Environment requirement

The R_HOME environment variable must be set before calling VARTOOLS. Find the correct value with R RHOME. Adding export R_HOME=$(R RHOME) to your .bashrc is recommended.

Parameters

Parameter Description
"fromfile" commandfile Read R code from a file rather than the command line.
commandstring R code as a single command-line string.
"init" file initfile / "init" initstring R code executed once before processing (library imports, function definitions).
"continueprocess" N Reuse the sub-process from the N-th prior -R (1-indexed). Shares state; no initialization code may be supplied.
"vars" varlist Variables passed both into and received back from R.
"invars" varlist Variables passed into R only.
"outvars" varlist Variables received from R only.
"outputcolumns" varlist Subset of out-vars to emit in the output statistics table.
"process_all_lcs" Pass all light curves at once. Vectors arrive as lists of vectors; scalars as lists.
"verbose" Allow R to print to stdout (default: R runs in --slave mode).
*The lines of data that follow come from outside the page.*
-- ==== Sys2Proof/Tests/Slice0.lean ====
section
/-! SUPPORT. The model's own tests, and for every statement with hypotheses a state that meets them all. The
expected results are those of spec/95_test_vectors.md (V-… and S-… below) or are worked out by hand from the
rule a test names. -/

namespace Sys2Proof.Machine.Tests

/-- A step's or an instruction's next state has a property. -/
def got (o : Host.Outcome State Fault Refusal) (p : State → Bool) : Bool :=
  match o with
  | .next t => p t
  | .fault _ => false
  | .refused _ => false

/-- A state with the given registers set. -/
def withRegs (s : State) (regs : List (Reg × Word)) : State := regs.foldl (fun t e => t.setReg e.1 e.2) s

/-- The reset state whose image is a word and a halt, with the given registers set. -/
def at0 (w : Word) (regs : List (Reg × Word)) : State := withRegs (State.resetWith [w, 0x70000000#32]) regs

/-- The same with a page 1 of the given words and identifier 2 freed. -/
def with1 (w : Word) (page1 : List Word) (regs : List (Reg × Word)) : State :=
  { at0 w regs with
    pages := [(0, Page.ofWords [w, 0x70000000#32]), (1, Page.ofWords page1)], freeList := [2#32], nextId := 3 }

/-- The step faulted with a record, at pc `pc`. -/
def faulted (o : Host.Outcome State Fault Refusal) (c : Cause) (fpc pc : Word) : Bool :=
  got o fun t => t.status == .faulted && t.fault == { cause := c, fpc := fpc } && t.pc == pc

/-! ### Well-formedness: the one check refuses an ill-formed term -/

theorem test_wf_refuses_a_26_bit_immediate : (Instr.li 0 0x02000000#32).wf = false := by decide
theorem test_wf_accepts_the_largest_immediate : (Instr.li 7 0x01FFFFFF#32).wf = true := by decide

/-! ### Decoding: one word per constructor, written out field by field (R80, R81, R88) -/

theorem test_decode_cmov : decode (0b0000#4 ++ 0#19 ++ 0b001#3 ++ 0b010#3 ++ 0b011#3) = .cmov 1 2 3 := by decide
theorem test_decode_ld : decode (0b0001#4 ++ 0#19 ++ 0b101#3 ++ 0b010#3 ++ 0b011#3) = .ld 5 2 3 := by decide
theorem test_decode_st : decode (0b0010#4 ++ 0#19 ++ 0b010#3 ++ 0b011#3 ++ 0b100#3) = .st 2 3 4 := by decide
theorem test_decode_add : decode (0b0011#4 ++ 0x7FFFF#19 ++ 0b001#3 ++ 0b010#3 ++ 0b011#3) = .add 1 2 3 := by decide
theorem test_decode_mul : decode (0b0100#4 ++ 0#19 ++ 0b111#3 ++ 0b000#3 ++ 0b110#3) = .mul 7 0 6 := by decide
theorem test_decode_div : decode (0b0101#4 ++ 0#19 ++ 0b011#3 ++ 0b010#3 ++ 0b011#3) = .div 3 2 3 := by decide
theorem test_decode_nand : decode (0b0110#4 ++ 0#19 ++ 0b001#3 ++ 0b010#3 ++ 0b010#3) = .nand 1 2 2 := by decide
theorem test_decode_halt : decode (0b0111#4 ++ 0xFFFFFFF#28) = .halt := by decide
theorem test_decode_alloc : decode (0b1000#4 ++ 0#19 ++ 0b111#3 ++ 0b010#3 ++ 0b001#3) = .alloc 2 1 := by decide
theorem test_decode_free : decode (0b1001#4 ++ 0#19 ++ 0b111#3 ++ 0b111#3 ++ 0b010#3) = .free 2 := by decide
theorem test_decode_out : decode (0b1010#4 ++ 0#19 ++ 0b000#3 ++ 0b000#3 ++ 0b001#3) = .out 1 := by decide
theorem test_decode_inp : decode (0b1011#4 ++ 0#19 ++ 0b000#3 ++ 0b000#3 ++ 0b111#3) = .inp 7 := by decide
theorem test_decode_loadprog : decode (0b1100#4 ++ 0#19 ++ 0b101#3 ++ 0b001#3 ++ 0b110#3) = .loadprog 1 6 := by decide
theorem test_decode_li : decode (0b1101#4 ++ 0b001#3 ++ 72#25) = .li 1 72#32 := by decide
theorem test_decode_unk14 : decode (0b1110#4 ++ 0#28) = .unk14 := by decide
theorem test_decode_unk15 : decode (0b1111#4 ++ 0x1234567#28) = .unk15 := by decide

/-- The first word of P1's image file, D2 00 00 48 (spec/95_test_vectors.md part 3), and the bytes after it. -/
theorem test_decode_bytes_big_endian :
    (match decodeBytes [0xD2#8, 0#8, 0#8, 0x48#8, 0xD4#8] with
      | .ok r => r == (.li 1 72#32, [0xD4#8])
      | .error _ => false) = true := by decide
theorem test_decode_bytes_refuses_three :
    (match decodeBytes [0xD2#8, 0#8, 0#8] with
      | .ok _ => false
      | .error e => e == .truncated) = true := by decide
theorem test_encode_li : encode (.li 1 72#32) = 0xD2000048#32 := by decide
theorem test_encode_st : encode (.st 2 3 4) = 0x2000009C#32 := by decide
theorem test_text : instrText (.ld 5 2 3) = "ld r5, r2, r3" := by decide
theorem test_assemble_jmp : AsmLine.assemble (.jmp 0 6) = [0xC0000006#32] := by decide

/-! ### One step on a small state -/

/-- V-A3: the condition is the old destination. -/
theorem test_cmov_condition_is_the_destination :
    got (step (at0 0x00000051#32 [(1, 9#32), (2, 5#32)])) (fun t => t.reg 1 == 5#32 && t.pc == 1#32) = true := by decide
/-- V-A2 -/
theorem test_cmov_keeps_on_zero :
    got (step (at0 0x00000053#32 [(1, 9#32), (2, 5#32)])) (fun t => t.reg 1 == 9#32) = true := by decide
/-- V-A4 -/
theorem test_add_wraps :
    got (step (at0 0x30000053#32 [(2, 0xFFFFFFFF#32), (3, 1#32)])) (fun t => t.reg 1 == 0#32) = true := by decide
/-- V-A6 -/
theorem test_add_same_register :
    got (step (at0 0x30000049#32 [(1, 0x80000001#32)])) (fun t => t.reg 1 == 2#32) = true := by decide
/-- V-A8 -/
theorem test_mul_keeps_the_low_half :
    got (step (at0 0x40000053#32 [(2, 0xFFFFFFFF#32), (3, 0xFFFFFFFF#32)])) (fun t => t.reg 1 == 1#32) = true := by decide
/-- V-A16 -/
theorem test_div_replaces_the_divisor :
    got (step (at0 0x500000D3#32 [(2, 15#32), (3, 3#32)])) (fun t => t.reg 3 == 5#32) = true := by decide
/-- Program P8's second step: info = 5, the dividend (R210). -/
theorem test_div_by_zero_info :
    got (step (at0 0x50000088#32 [(1, 5#32)])) (fun t => t.fault.cause.info == [5#32] && t.fault.cause.code == 3) = true := by
  decide
/-- V-A15, with dividend 7 (S4) -/
theorem test_div_by_zero :
    faulted (step (at0 0x50000053#32 [(1, 9#32), (2, 7#32)])) (.arithmetic 7#32 0#32) 0#32 1#32 = true := by decide
/-- V-A19 -/
theorem test_nand :
    got (step (at0 0x60000053#32 [(2, 0xF0F0F0F0#32), (3, 0xFF00FF00#32)])) (fun t => t.reg 1 == 0x0FFF0FFF#32) = true := by
  decide
/-- V-A22 -/
theorem test_li_clears_the_upper_bits :
    got (step (at0 0xDFFFFFFF#32 [(7, 0xFFFFFFFF#32)])) (fun t => t.reg 7 == 0x01FFFFFF#32) = true := by decide
/-- V-L7: the sources are read first. -/
theorem test_ld_reads_sources_first :
    got (step (with1 0x10000092#32 [7#32, 9#32] [(2, 1#32)])) (fun t => t.reg 2 == 9#32) = true := by decide
/-- V-L5: the identifier is checked before the offset. -/
theorem test_ld_checks_the_identifier_first :
    faulted (step (at0 0x10000053#32 [(2, 4#32), (3, 0xFFFFFFFF#32)])) (.invalidPage 4#32) 0#32 1#32 = true := by decide
/-- V-L12 -/
theorem test_st_same_register :
    got (step (with1 0x20000049#32 [5#32, 6#32] [(1, 1#32)]))
      (fun t => t.wordAt 1#32 1#32 == some 1#32 && t.wordAt 1#32 0#32 == some 5#32) = true := by decide
/-- V-L9 -/
theorem test_st_beyond_the_page :
    faulted (step (with1 0x2000009C#32 [0#32, 0#32, 0#32] [(2, 1#32), (3, 3#32)])) (.memory 1#32 3#32) 0#32 1#32 = true := by
  decide
/-- V-PA10: the size is read before the identifier is written. -/
theorem test_alloc_reads_the_size_first :
    got (step (at0 0x80000009#32 [(1, 2#32)]))
      (fun t => t.reg 1 == 1#32 && t.pages.contains (1, Page.zeroed 2#32) && t.nextId == 2) = true := by decide
/-- V-PA8 -/
theorem test_alloc_denied :
    faulted (step { at0 0x80000011#32 [(1, 3#32)] with hostGrants := .within 3 8 }) (.outOfMemory 3#32) 0#32 1#32 = true := by
  decide
/-- The example of R153. -/
theorem test_free_pushes :
    got (step (with1 0x90000002#32 [5#32] [(2, 1#32)]))
      (fun t => t.pageSize 1#32 == none && t.freeList == [1#32, 2#32]) = true := by decide
/-- V-PA4 -/
theorem test_free_page_0 : faulted (step (at0 0x90000000#32 [])) (.invalidPage 0#32) 0#32 1#32 = true := by decide
/-- V-IO3 -/
theorem test_out_255 : got (step (at0 0xA0000001#32 [(1, 0xFF#32)])) (fun t => t.out == [0xFF#8]) = true := by decide
/-- V-IO4 -/
theorem test_out_256 : faulted (step (at0 0xA0000001#32 [(1, 0x100#32)])) (.outputRange 0x100#32) 0#32 1#32 = true := by decide
/-- V-IO5, first half -/
theorem test_in_requests :
    got (step (at0 0xB0000001#32 [])) (fun t => t.status == .waitInput 1 && t.inReq && t.pc == 1#32) = true := by decide
/-- V-IO5, second half -/
theorem test_in_answered :
    got (step { at0 0xB0000001#32 [] with status := .waitInput 1, hostInput := [.byte 0x6F#8, .eof] })
      (fun t => t.status == .running && t.reg 1 == 0x6F#32 && t.hostInput == [.eof]) = true := by decide
/-- V-C6 -/
theorem test_loadprog_absent :
    faulted (step (at0 0xC0000008#32 [(1, 3#32)])) (.invalidPage 3#32) 0#32 1#32 = true := by decide
/-- S8: the old image is gone where the new one is shorter. -/
theorem test_loadprog_discards_the_old_image :
    got (step (with1 0xC0000008#32 [0x70000000#32] [(1, 1#32)]))
      (fun t => t.wordAt 0#32 0#32 == some 0x70000000#32 && t.wordAt 0#32 1#32 == none && t.imageVer == 1 && t.pc == 0#32)
      = true := by decide
/-- V-C7 -/
theorem test_halt : got (step (at0 0x70000000#32 [])) (fun t => t.status == .halted && t.pc == 1#32) = true := by decide
/-- V-C8 -/
theorem test_unk14 : got (step (at0 0xE0000000#32 [])) (fun t => t == advance (at0 0xE0000000#32 [])) = true := by decide
theorem test_unk15 : got (step (at0 0xF1234567#32 [])) (fun t => t == advance (at0 0xF1234567#32 [])) = true := by decide
/-- V-C1: the fetch fault of an empty image. -/
theorem test_fetch_of_an_empty_image : faulted (step State.reset) (.memory 0#32 0#32) 0#32 0#32 = true := by decide
/-- R29, R176: a final state has no step. -/
theorem test_halted_stops :
    (match step { State.reset with status := .halted } with
      | .fault r => r == .runHalted
      | .next _ => false
      | .refused _ => false) = true := by decide
/-- R210: the cause codes. -/
theorem test_cause_codes :
    [Cause.noFault, .memory 0#32 0#32, .invalidPage 0#32, .arithmetic 0#32 0#32, .outOfMemory 0#32, .outputRange 0#32].map Cause.code
      = [0, 1, 2, 3, 4, 5] := by decide
/-- Equal memories are equal data: storing a word and then what an unlisted word reads as leaves no trace. -/
theorem test_memory_is_canonical :
    ((Page.zeroed 4#32).write 2#32 7#32).bind (fun p => p.write 2#32 0#32) = some (Page.zeroed 4#32) := by decide

/-! ### The host's two questions -/

theorem test_decodeTableWord : decodeTableWord 32 0x10000153 = some (.ld 5 2 3) := by decide
theorem test_withFetchWord :
    got (step (State.reset.withFetchWord 32 0xD2000048)) (fun t => t.reg 1 == 72#32 && t.pc == 1#32) = true := by decide

/-! ### Loading -/

/-- A four-byte file is one word, a two-byte file is not loaded (R241). -/
theorem test_load :
    (State.load [0xD2#8, 0#8, 0#8, 0x48#8]).map (fun s => s.wordAt 0#32 0#32) = some (some 0xD2000048#32) := by decide
theorem test_load_refuses : State.load [0xD2#8, 0#8] = none := by decide

/-! ### Every statement's hypotheses can be met: a state for each clause -/

/-- A state of a run: page 1 present, identifier 2 freed, identifiers from 3 on never handed out. -/
def sample : State := with1 0x30000053#32 [0#32, 0#32, 0x41#32] [(1, 1#32), (2, 2#32), (3, 3#32), (5, 0xFFFFFFFF#32)]

theorem sample_inv : sample.Inv where
  image := by decide
  fresh := by
    intro n hn
    have h3 : 3 ≤ n := hn
    simp only [sample, with1, sparseGet]
    rw [if_neg (by omega), if_neg (by omega)]
  distinct := by simp [sample, with1]
  range := by simp [sample, with1]
  freed := by simp [sample, with1, sparseGet]
  live := by
    intro n h1 h2 h3
    have h2' : n < 3 := h2
    have h3' : (2#32).toNat ≠ n := h3 2#32 (by simp [sample, with1])
    obtain rfl : n = 1 := by simp at h3'; omega
    decide
  bound := by decide
  positive := by decide
  memory := by decide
Parallelism: under -parallel, a separate R sub-process is launched per thread; initialization runs independently for each thread, and globals are not shared between threads.

Examples

Example 1. Compute the standard deviation of the magnitudes of each light curve in EXAMPLES/lc_list using R. The expression b <- sd(mag) is evaluated for each LC; mag is passed in as a numeric vector and b is returned. The result is included as a column R_b_0 in the output table.

vartools -l EXAMPLES/lc_list -inputlcformat t:1,mag:2,err:3 -header \
    -R 'b <- sd(mag)' invars mag outvars b outputcolumns b
#Name R_b_0
EXAMPLES/1 0.15946976931434592
EXAMPLES/2 0.036640196913116818
EXAMPLES/3 0.0048962905656505422
EXAMPLES/4 0.0020915710522042882
EXAMPLES/5 0.002880850234933455
EXAMPLES/6 0.0020898736803245783
EXAMPLES/7 0.003488095003079855
EXAMPLES/8 0.0022502571019889705
EXAMPLES/9 0.0018673694762206033
EXAMPLES/10 0.0023627959129451301

Example 2. Same as Example 1 but using process_all_lcs to send the whole batch to R at once. Inside R the input vectors arrive as lists of vectors, and the output b must also be a list (with one entry per light curve).
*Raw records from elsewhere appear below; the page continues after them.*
/-- The mnemonic of an instruction (the table's column `mnemonic`). -/
def Instr.mnemonic : Instr → Mnemonic
  | .brk => .brk
  | .oraIzx _ => .ora
  | .kil02 => .kil
  | .sloIzx _ => .slo
  | .nopZp04 _ => .nop
  | .oraZp _ => .ora
  | .aslZp _ => .asl
  | .sloZp _ => .slo
  | .php => .php
  | .oraImm _ => .ora
  | .aslAcc => .asl
  | .ancImm0B _ => .anc
  | .nopAbs _ => .nop
  | .oraAbs _ => .ora
  | .aslAbs _ => .asl
  | .sloAbs _ => .slo
  | .bplRel _ => .bpl
  | .oraIzy _ => .ora
  | .kil12 => .kil
  | .sloIzy _ => .slo
  | .nopZpx14 _ => .nop
  | .oraZpx _ => .ora
  | .aslZpx _ => .asl
  | .sloZpx _ => .slo
  | .clc => .clc
  | .oraAby _ => .ora
  | .nopImp1A => .nop
  | .sloAby _ => .slo
  | .nopAbx1C _ => .nop
  | .oraAbx _ => .ora
  | .aslAbx _ => .asl
  | .sloAbx _ => .slo
  | .jsrAbs _ => .jsr
  | .andIzx _ => .and
  | .kil22 => .kil
  | .rlaIzx _ => .rla
  | .bitZp _ => .bit
  | .andZp _ => .and
  | .rolZp _ => .rol
  | .rlaZp _ => .rla
  | .plp => .plp
  | .andImm _ => .and
  | .rolAcc => .rol
  | .ancImm2B _ => .anc
  | .bitAbs _ => .bit
  | .andAbs _ => .and
  | .rolAbs _ => .rol
  | .rlaAbs _ => .rla
  | .bmiRel _ => .bmi
  | .andIzy _ => .and
  | .kil32 => .kil
  | .rlaIzy _ => .rla
  | .nopZpx34 _ => .nop
  | .andZpx _ => .and
  | .rolZpx _ => .rol
  | .rlaZpx _ => .rla
  | .sec => .sec
  | .andAby _ => .and
  | .nopImp3A => .nop
  | .rlaAby _ => .rla
  | .nopAbx3C _ => .nop
  | .andAbx _ => .and
  | .rolAbx _ => .rol
  | .rlaAbx _ => .rla
  | .rti => .rti
  | .eorIzx _ => .eor
  | .kil42 => .kil
  | .sreIzx _ => .sre
  | .nopZp44 _ => .nop
  | .eorZp _ => .eor
  | .lsrZp _ => .lsr
  | .sreZp _ => .sre
  | .pha => .pha
  | .eorImm _ => .eor
  | .lsrAcc => .lsr
  | .alrImm _ => .alr
  | .jmpAbs _ => .jmp
  | .eorAbs _ => .eor
  | .lsrAbs _ => .lsr
  | .sreAbs _ => .sre
  | .bvcRel _ => .bvc
  | .eorIzy _ => .eor
  | .kil52 => .kil
  | .sreIzy _ => .sre
  | .nopZpx54 _ => .nop
  | .eorZpx _ => .eor
  | .lsrZpx _ => .lsr
  | .sreZpx _ => .sre
  | .cli => .cli
  | .eorAby _ => .eor
  | .nopImp5A => .nop
  | .sreAby _ => .sre
  | .nopAbx5C _ => .nop
  | .eorAbx _ => .eor
  | .lsrAbx _ => .lsr
  | .sreAbx _ => .sre
  | .rts => .rts
  | .adcIzx _ => .adc
  | .kil62 => .kil
  | .rraIzx _ => .rra
  | .nopZp64 _ => .nop
  | .adcZp _ => .adc
  | .rorZp _ => .ror
  | .rraZp _ => .rra
  | .pla => .pla
  | .adcImm _ => .adc
  | .rorAcc => .ror
  | .arrImm _ => .arr
  | .jmpInd _ => .jmp
  | .adcAbs _ => .adc
  | .rorAbs _ => .ror
  | .rraAbs _ => .rra
  | .bvsRel _ => .bvs
  | .adcIzy _ => .adc
  | .kil72 => .kil
  | .rraIzy _ => .rra
  | .nopZpx74 _ => .nop
  | .adcZpx _ => .adc
  | .rorZpx _ => .ror
  | .rraZpx _ => .rra
  | .sei => .sei
  | .adcAby _ => .adc
  | .nopImp7A => .nop
  | .rraAby _ => .rra
  | .nopAbx7C _ => .nop
  | .adcAbx _ => .adc
  | .rorAbx _ => .ror
  | .rraAbx _ => .rra
  | .nopImm80 _ => .nop
  | .staIzx _ => .sta
  | .nopImm82 _ => .nop
  | .saxIzx _ => .sax
  | .styZp _ => .sty
  | .staZp _ => .sta
  | .stxZp _ => .stx
  | .saxZp _ => .sax
  | .dey => .dey
  | .nopImm89 _ => .nop
  | .txa => .txa
  | .xaaImm _ => .xaa
  | .styAbs _ => .sty
  | .staAbs _ => .sta
  | .stxAbs _ => .stx
  | .saxAbs _ => .sax
  | .bccRel _ => .bcc
  | .staIzy _ => .sta
  | .kil92 => .kil
  | .ahxIzy _ => .ahx
  | .styZpx _ => .sty
  | .staZpx _ => .sta
  | .stxZpy _ => .stx
  | .saxZpy _ => .sax
  | .tya => .tya
  | .staAby _ => .sta
  | .txs => .txs
  | .tasAby _ => .tas
  | .shyAbx _ => .shy
  | .staAbx _ => .sta
  | .shxAby _ => .shx
  | .ahxAby _ => .ahx
  | .ldyImm _ => .ldy
  | .ldaIzx _ => .lda
  | .ldxImm _ => .ldx
  | .laxIzx _ => .lax
  | .ldyZp _ => .ldy
  | .ldaZp _ => .lda
  | .ldxZp _ => .ldx
  | .laxZp _ => .lax
  | .tay => .tay
  | .ldaImm _ => .lda
  | .tax => .tax
  | .laxImm _ => .lax
  | .ldyAbs _ => .ldy
  | .ldaAbs _ => .lda
  | .ldxAbs _ => .ldx
  | .laxAbs _ => .lax
  | .bcsRel _ => .bcs
  | .ldaIzy _ => .lda
  | .kilB2 => .kil
  | .laxIzy _ => .lax
  | .ldyZpx _ => .ldy
  | .ldaZpx _ => .lda
  | .ldxZpy _ => .ldx
  | .laxZpy _ => .lax
  | .clv => .clv
  | .ldaAby _ => .lda
  | .tsx => .tsx
  | .lasAby _ => .las
  | .ldyAbx _ => .ldy
  | .ldaAbx _ => .lda
  | .ldxAby _ => .ldx
  | .laxAby _ => .lax
  | .cpyImm _ => .cpy
  | .cmpIzx _ => .cmp
  | .nopImmC2 _ => .nop
  | .dcpIzx _ => .dcp
  | .cpyZp _ => .cpy
  | .cmpZp _ => .cmp
  | .decZp _ => .dec
  | .dcpZp _ => .dcp
  | .iny => .iny
  | .cmpImm _ => .cmp
  | .dex => .dex
  | .axsImm _ => .axs
  | .cpyAbs _ => .cpy
  | .cmpAbs _ => .cmp
  | .decAbs _ => .dec
  | .dcpAbs _ => .dcp
  | .bneRel _ => .bne
  | .cmpIzy _ => .cmp
  | .kilD2 => .kil
  | .dcpIzy _ => .dcp
  | .nopZpxD4 _ => .nop
  | .cmpZpx _ => .cmp
  | .decZpx _ => .dec
  | .dcpZpx _ => .dcp
  | .cld => .cld
  | .cmpAby _ => .cmp
  | .nopImpDA => .nop
  | .dcpAby _ => .dcp
  | .nopAbxDC _ => .nop
  | .cmpAbx _ => .cmp
  | .decAbx _ => .dec
  | .dcpAbx _ => .dcp
  | .cpxImm _ => .cpx
  | .sbcIzx _ => .sbc
  | .nopImmE2 _ => .nop
  | .iscIzx _ => .isc
  | .cpxZp _ => .cpx
  | .sbcZp _ => .sbc
  | .incZp _ => .inc
  | .iscZp _ => .isc
  | .inx => .inx
  | .sbcImm _ => .sbc
  | .nop => .nop
  | .sbcImmEB _ => .sbc
  | .cpxAbs _ => .cpx
  | .sbcAbs _ => .sbc
  | .incAbs _ => .inc
  | .iscAbs _ => .isc
  | .beqRel _ => .beq
  | .sbcIzy _ => .sbc
  | .kilF2 => .kil
  | .iscIzy _ => .isc
  | .nopZpxF4 _ => .nop
  | .sbcZpx _ => .sbc
  | .incZpx _ => .inc
  | .iscZpx _ => .isc
  | .sed => .sed
  | .sbcAby _ => .sbc
  | .nopImpFA => .nop
  | .iscAby _ => .isc
  | .nopAbxFC _ => .nop
  | .sbcAbx _ => .sbc
  | .incAbx _ => .inc
  | .iscAbx _ => .isc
vartools -l EXAMPLES/lc_list -inputlcformat t:1,mag:2,err:3 -header \
    -R 'b <- list(); for(i in 1:length(mag)) { b[[i]] <- sd(mag[[i]]); }' \
        invars mag outvars b outputcolumns b process_all_lcs

Example 3. ARIMA modelling of the light curves in EXAMPLES/lc_list using R's forecast package. (Note: ARIMA is being used here only to demonstrate the -R mechanics; it is not the recommended way to model these particular light curves.) After saving a copy of the input mag vector with -savelc, we bin and then resample the LC onto a uniform grid (ARIMA requires evenly-sampled data), call auto.arima to fit the model, subtract the residuals to obtain the smoothed model mag_arima, then resample back to the original time grid and restore the original mag. The output light curves include columns t, mag, mag_arima. Requires tseries and forecast to be installed in R.

vartools -l EXAMPLES/lc_list -inputlcformat t:1,mag:2,err:3 -header \
    -savelc \
    -binlc average binsize 0.05 taverage \
    -resample linear delt fix 0.05 \
    -R \
        'mag_ts <- ts(mag, start=1, end=length(t), frequency=1);
         arima_model <- auto.arima(mag_ts);
         mag_arima <- mag - as.vector(arima_model$residuals);' \
        init 'library(tseries); library(forecast);' \
        invars mag,t outvars mag_arima \
    -resample linear file list listcolumn 1 tcolumn 1 \
    -restorelc 1 vars mag \
    -o EXAMPLES/OUTDIR1 nameformat '%s.arimamodel' \
        columnformat t,mag,mag_arima

The output *.arimamodel files contain t, the original mag, and the smoothed mag_arima. Plotted against time, the model tracks the dominant variability in EXAMPLES/2; the residual mag − mag_arima is centred near zero:

EXAMPLES/2 — ARIMA model overlay ARIMA model residuals — EXAMPLES/2

Example 4. Same as Example 3, but the ARIMA fit/forecast/residual diagnostics are wrapped in a function DoArimaFitPlot defined in EXAMPLES/Rexample4.R. We use -python to compute the LC basename (a stand-in for any place where Python's string handling is more convenient) and then call our R function with that basename. The function additionally writes *.arimaforecast.png and *.arimaresiduals.png plots to EXAMPLES/OUTDIR1. R diagnostic output is sent to stderr; append 2> /dev/null to silence it.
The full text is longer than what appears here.